** Opening EXERCISE DATA block **

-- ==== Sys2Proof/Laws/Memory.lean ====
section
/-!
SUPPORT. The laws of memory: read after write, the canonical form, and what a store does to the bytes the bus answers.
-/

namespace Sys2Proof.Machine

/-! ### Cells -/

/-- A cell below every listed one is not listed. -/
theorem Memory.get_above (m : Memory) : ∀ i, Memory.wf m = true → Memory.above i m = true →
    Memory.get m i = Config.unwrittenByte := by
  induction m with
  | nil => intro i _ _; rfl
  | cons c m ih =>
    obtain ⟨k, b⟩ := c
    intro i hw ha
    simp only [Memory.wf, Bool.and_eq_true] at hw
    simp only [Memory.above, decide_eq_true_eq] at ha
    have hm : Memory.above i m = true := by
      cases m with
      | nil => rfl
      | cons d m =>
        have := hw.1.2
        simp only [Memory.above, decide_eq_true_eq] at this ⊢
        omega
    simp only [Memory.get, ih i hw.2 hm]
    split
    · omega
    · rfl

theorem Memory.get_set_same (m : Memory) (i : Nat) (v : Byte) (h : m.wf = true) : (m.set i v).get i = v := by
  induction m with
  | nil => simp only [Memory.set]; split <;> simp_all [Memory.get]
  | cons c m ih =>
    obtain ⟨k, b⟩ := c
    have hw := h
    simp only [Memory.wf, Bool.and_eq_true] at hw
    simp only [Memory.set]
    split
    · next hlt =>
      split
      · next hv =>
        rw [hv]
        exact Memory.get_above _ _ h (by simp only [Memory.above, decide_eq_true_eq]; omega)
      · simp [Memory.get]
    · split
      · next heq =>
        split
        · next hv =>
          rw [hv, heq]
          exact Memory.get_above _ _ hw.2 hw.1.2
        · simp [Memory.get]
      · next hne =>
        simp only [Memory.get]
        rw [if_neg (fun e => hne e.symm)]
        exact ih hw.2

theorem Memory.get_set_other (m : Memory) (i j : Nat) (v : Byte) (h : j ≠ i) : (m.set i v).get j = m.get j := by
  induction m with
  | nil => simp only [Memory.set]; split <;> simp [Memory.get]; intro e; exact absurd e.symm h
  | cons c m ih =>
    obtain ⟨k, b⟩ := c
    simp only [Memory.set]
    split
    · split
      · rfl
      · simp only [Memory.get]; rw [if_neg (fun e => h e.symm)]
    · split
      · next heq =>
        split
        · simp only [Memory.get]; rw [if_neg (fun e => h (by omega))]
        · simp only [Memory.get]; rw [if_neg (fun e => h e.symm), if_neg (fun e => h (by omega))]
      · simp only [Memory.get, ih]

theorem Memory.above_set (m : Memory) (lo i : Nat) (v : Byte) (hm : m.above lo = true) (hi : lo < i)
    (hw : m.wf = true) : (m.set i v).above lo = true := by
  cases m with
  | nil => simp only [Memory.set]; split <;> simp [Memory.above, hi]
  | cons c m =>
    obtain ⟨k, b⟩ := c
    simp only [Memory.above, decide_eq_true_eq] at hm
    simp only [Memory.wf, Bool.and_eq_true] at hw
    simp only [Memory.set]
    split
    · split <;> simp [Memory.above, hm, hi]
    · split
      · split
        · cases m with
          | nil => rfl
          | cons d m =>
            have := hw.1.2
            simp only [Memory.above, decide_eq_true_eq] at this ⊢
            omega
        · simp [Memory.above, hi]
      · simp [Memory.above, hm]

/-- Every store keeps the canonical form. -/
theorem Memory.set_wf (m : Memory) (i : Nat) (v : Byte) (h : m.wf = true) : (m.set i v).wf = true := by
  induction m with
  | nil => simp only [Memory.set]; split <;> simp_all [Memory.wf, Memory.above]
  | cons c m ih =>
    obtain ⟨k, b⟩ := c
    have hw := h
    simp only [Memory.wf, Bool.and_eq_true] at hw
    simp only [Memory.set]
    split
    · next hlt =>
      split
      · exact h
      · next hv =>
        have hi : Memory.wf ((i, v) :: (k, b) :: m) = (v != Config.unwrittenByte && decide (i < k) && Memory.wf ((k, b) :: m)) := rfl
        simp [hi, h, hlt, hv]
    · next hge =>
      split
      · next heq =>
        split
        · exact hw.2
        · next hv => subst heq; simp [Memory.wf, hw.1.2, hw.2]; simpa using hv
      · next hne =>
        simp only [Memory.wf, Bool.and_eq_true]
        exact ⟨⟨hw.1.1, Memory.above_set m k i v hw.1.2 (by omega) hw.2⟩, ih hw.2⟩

** Closing EXERCISE DATA block **

* [YOUR GOAL]:
A single number is the whole answer: please count how many lines of the records above include the string "intro".

* [SOLUTION FOR THIS PROBLEM]:
3